Ensuring road transport safety is a critical imperative for regional development and public welfare. This abstract outline a comprehensive evaluation framework designed to assess the service level of regional road transport safety. The proposed methodology integrates diverse parameters, encompassing infrastructure, technology, policy, and human factors, to provide a holistic understanding of the safety landscape.
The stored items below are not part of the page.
-- ==== Sys2Proof/Certificates/Slice0/Obligations.lean ====
section
/-!
DEFINITION. The statements about the model that the provers prove, one family of commands each.
-/

open Sys2Proof Sys2Proof.Machine

/-! ### Clocks and Bellwether -/

/-- Locks of the APLLs, and what returns with one (R228, R229, R256, R258): APLL_LOCK, NET_APLL_RELOCK,
CORE_APLL_RELOCK, AUDIO_APLL_RELOCK, CORE_SPREAD_TAKE_EFFECT. Losses of lock and of clocks (R256 to R260, R290):
CORE_APLL_UNLOCK, AUDIO_APLL_UNLOCK, NET_APLL_UNLOCK, TCXO_LOSS, TCXO_RETURN, XIN_LOSS, XIN_RETURN. -/
def Obligations.LocksAndLosses : Prop :=
  ((∀ (a : Fin 4) s, Gives (.apllLock a) s fun t => OnlyRegs [R.BELL_STATUS] s t ∧
     t.rd R.BELL_STATUS = (Fld.mk (13 + a.val) (13 + a.val)).put (s.rd R.BELL_STATUS) 1) ∧
   (∀ s, Gives .netApllRelock s fun t => OnlyRegs [R.BELL_STATUS] s t ∧
     t.rd R.BELL_STATUS = F.BELL_STATUS_NET_LOCK.put (s.rd R.BELL_STATUS) 1) ∧
   -- the domain leaves XIN for the APLL that relocks, but not on fallback resources
   (∀ (a : Fin 2) s, s.bit R.BELL_STATUS F.BELL_STATUS_CORE_XIN = true → s.fbRes = false →
     Gives (.coreApllRelock a) s fun t => OnlyRegs [R.BELL_STATUS] s t ∧
       t.rd R.BELL_STATUS = F.BELL_STATUS_CORE_SEL.put (F.BELL_STATUS_CORE_XIN.put
         ((Fld.mk (13 + a.val) (13 + a.val)).put (s.rd R.BELL_STATUS) 1) 0) a.val) ∧
   (∀ (a : Fin 2) s, s.bit R.BELL_STATUS F.BELL_STATUS_CORE_XIN = false →
     Gives (.coreApllRelock a) s fun t => OnlyRegs [R.BELL_STATUS] s t ∧
       t.rd R.BELL_STATUS = (Fld.mk (13 + a.val) (13 + a.val)).put (s.rd R.BELL_STATUS) 1) ∧
   -- 10 ms of lock end the audio bypass; the loop that was in HOLDOVER closes
   (∀ ms raw s, s.bit R.BELL_STATUS F.BELL_STATUS_AUDIO_BYP = true → 10 ≤ ms →
     ∃ u : State, exec (.audioApllRelock ms raw) s = .next (if u.loop = 3 then u.closeLoop raw else
         match u.curRef with
         | some n => if u.loop = 1 || u.loop = 2 then u.zeroError n raw else u
         | none => u) ∧ OnlyRegs [R.BELL_STATUS] s u ∧
       u.rd R.BELL_STATUS = F.BELL_STATUS_AUDIO_BYP.put (F.BELL_STATUS_AUDIO_LOCK.put (s.rd R.BELL_STATUS) 1) 0) ∧
   (∀ ms raw s, s.bit R.BELL_STATUS F.BELL_STATUS_AUDIO_BYP = false ∨ ms < 10 → exec (.audioApllRelock ms raw) s = .next s) ∧
   (∀ s, exec .coreSpreadTakeEffect s = .next { s with bell := { s.bell with spread := s.rd R.BELL_CORE_CFG } })) ∧
  -- the core domain moves to the other APLL, or, when that one is not locked, to XIN, and the loss of both is raised as well
  ((∀ (a : Fin 2) s, s.bitAt R.BELL_STATUS (13 + a.val) = true →
     (s.setBitAt R.BELL_STATUS (13 + a.val) false).fld R.BELL_STATUS F.BELL_STATUS_CORE_SEL = a.val →
     (s.setBitAt R.BELL_STATUS (13 + a.val) false).bit R.BELL_STATUS F.BELL_STATUS_CORE_XIN = false →
     ((s.setBitAt R.BELL_STATUS (13 + a.val) false).bitAt R.BELL_STATUS (14 - a.val) = true →
       Raises (.coreApllUnlock a) s (if a.val = 0 then FS.CORE_A_UNLOCK else FS.CORE_B_UNLOCK) 0 0 fun u =>
         OnlyRegs [R.BELL_STATUS, R.BELL_FLAGS] s u ∧
         u.rd R.BELL_STATUS = F.BELL_STATUS_CORE_SEL.put
           ((Fld.mk (13 + a.val) (13 + a.val)).put (s.rd R.BELL_STATUS) 0) (1 - a.val)) ∧
     ((s.setBitAt R.BELL_STATUS (13 + a.val) false).bitAt R.BELL_STATUS (14 - a.val) = false →
       ∃ u : State, exec (.coreApllUnlock a) s = .next
           ((u.raise (if a.val = 0 then FS.CORE_A_UNLOCK else FS.CORE_B_UNLOCK) 0 0).raise FS.CORE_BOTH_UNLOCK 0 0) ∧
         OnlyRegs [R.BELL_STATUS, R.BELL_FLAGS] s u ∧
         u.rd R.BELL_STATUS = F.BELL_STATUS_CORE_XIN.put
           ((Fld.mk (13 + a.val) (13 + a.val)).put (s.rd R.BELL_STATUS) 0) 1)) ∧
   -- AUDIO: the bypass, and HOLDOVER unless the loop is in FREERUN or HOLDOVER
   (∀ (s v : State), s.bit R.BELL_STATUS F.BELL_STATUS_AUDIO_LOCK = true →
     v = (s.setBit R.BELL_STATUS F.BELL_STATUS_AUDIO_LOCK false).setBit R.BELL_STATUS F.BELL_STATUS_AUDIO_BYP true →
     ∃ u : State, u = { v with bell := { v.bell with clean := false } } ∧
       exec .audioApllUnlock s = .next (((if u.loop = 0 || u.loop = 3 then u else u.enterHoldover).flag
         R.BELL_FLAGS F.BELL_FLAGS_AUDIO_UNLOCK).raise FS.AUDIO_UNLOCK 0 0)) ∧
   -- NET: every port and the Praphor link go down and the tick moves to XIN
   (∀ req raw s, s.bit R.BELL_STATUS F.BELL_STATUS_NET_LOCK = true →
     ∃ u : State, exec (.netApllUnlock req raw) s = .next
         (((List.range 4).foldl (fun (t : State) p => t.linkDown p
           ((req.filter (fun r => r.1.val = p)).map (fun r => (r.2.1.val, r.2.2.toNat))))
             (u.raise FS.NET_UNLOCK 0 0)).tickToXin.linkLost raw) ∧
       OnlyRegs [R.BELL_STATUS, R.BELL_FLAGS] s u ∧
       u.rd R.BELL_STATUS = F.BELL_STATUS_NET_LOCK.put (s.rd R.BELL_STATUS) 0) ∧
   (∀ s, s.pins.tcxoOk = true → exec .tcxoLoss s = .next ((({ s with pins := { s.pins with tcxoOk := false } } :
     State).linesSync.flag R.BELL_FLAGS F.BELL_FLAGS_TCXO_LOSS).raise FS.TCXO_LOSS 0 0)) ∧
   -- the time lost appears in O
   (∀ lost s, s.pins.tcxoOk = false → ∃ u : State, exec (.tcxoReturn lost) s = .next u.linesSync ∧ u.pins.tcxoOk = true ∧
     u.bell.ofs = s.bell.ofs - (lost : Int) * 1000 ∧ u.bell.lastPd = none ∧ u.msc = s.msc ∧ u.mem = s.mem) ∧
   (∀ s, s.pins.xinOk = true → exec .xinLoss s = .next (({ s with pins := { s.pins with xinOk := false } } : State).chipReset 2 0)) ∧
   (∀ s, exec .xinReturn s = .next { s with pins := { s.pins with xinOk := true } }))
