set_option maxRecDepth 4000
set_option linter.unusedSimpArgs false

namespace Sys2Proof.Machine

variable {q : List Sys2Proof.Instr} {o : Otp} {w : Bool}

theorem State.setRefIn_kept (s : State) (n : Nat) (r : RefIn) (h : Kept q o w s) :
    Kept q o w (State.setRefIn s n r) := by
  unfold State.setRefIn
  dsimp only
  repeat' first | (with_reducible first | assumption | apply kept_ite | apply kept_fst_ite | simp only [kept_mk_iff])

theorem State.syncQtLeft_kept (s : State) (n : Nat) (h : Kept q o w s) :
    Kept q o w (State.syncQtLeft s n) := by
  unfold State.syncQtLeft
  dsimp only
  repeat' first | (with_reducible first | assumption | apply State.setFld_kept | apply kept_ite | apply kept_fst_ite | simp only [kept_mk_iff]) | split

theorem State.setCurRef_kept (s : State) (c : Option Nat) (h : Kept q o w s) :
    Kept q o w (State.setCurRef s c) := by
  unfold State.setCurRef
  repeat' first | (with_reducible first | assumption | apply State.setFld_kept | apply State.setBit_kept | apply kept_ite | apply kept_fst_ite | simp only [kept_mk_iff]) | split | dsimp only

theorem State.disqualify_kept (s : State) (n : Nat) (code : Nat) (h : Kept q o w s) :
    Kept q o w (State.disqualify s n code) := by
  unfold State.disqualify
  dsimp only
  repeat' first | (with_reducible first | assumption | apply State.setFld_kept | apply State.setBitAt_kept | apply State.raise_kept | apply State.flag_kept | apply kept_ite | apply kept_fst_ite | simp only [kept_mk_iff]) | split

theorem State.refInactive_kept (s : State) (n : Nat) (h : Kept q o w s) :
    Kept q o w (State.refInactive s n) := by
  unfold State.refInactive
  dsimp only
  repeat' first | (with_reducible first | assumption | apply State.setRefIn_kept | apply State.setBitAt_kept | apply State.setBit_kept | apply State.syncQtLeft_kept | apply State.disqualify_kept | apply State.raise_kept | apply State.flag_kept | apply kept_ite | apply kept_fst_ite | simp only [kept_mk_iff]) | split

theorem State.refBecomesActive_kept (s : State) (n : Nat) (h : Kept q o w s) :
    Kept q o w (State.refBecomesActive s n) := by
  unfold State.refBecomesActive
  dsimp only
  repeat' first | (with_reducible first | assumption | apply State.setRefIn_kept | apply State.setBitAt_kept | apply kept_ite | apply kept_fst_ite | simp only [kept_mk_iff]) | split

theorem State.syncTbRef_kept (s : State) (n : Nat) (h : Kept q o w s) :
    Kept q o w (State.syncTbRef s n) := by
  unfold State.syncTbRef
  repeat' first | (with_reducible first | assumption | apply State.refBecomesActive_kept | apply State.refInactive_kept | apply kept_ite | apply kept_fst_ite | simp only [kept_mk_iff]) | split | dsimp only

theorem execRefActivityLoss_kept (n : Fin 16) (s : State) (h : Kept q o w s) :
    KeptRes q o w (execRefActivityLoss n s) := by
  unfold execRefActivityLoss
  repeat' first | (with_reducible first | assumption | apply State.syncTbRef_kept | apply State.refInactive_kept | apply kept_next | apply kept_res_ite | apply kept_ite | apply kept_fst_ite | simp only [kept_mk_iff]) | split | dsimp only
Using real-time data integration and powerful analytics, the assessment system combines quantitative and qualitative indicators. Technology aspects of infrastructure evaluations centre on the effectiveness of automated transportation systems and their influence on accident reduction; architecture evaluations also cover the layout of roads, advertising, and maintenance requirements. Policy evaluation is examining current laws and the ways in which they are enforced while considering how they affect the behaviour of drivers and public safety. The proposed method uses DCNN method for intelligent road transport safety. Using DCNN algorithms to monitor and regulate traffic congestion in smart  cities represents a significant leap in the use of deep learning in traffic management.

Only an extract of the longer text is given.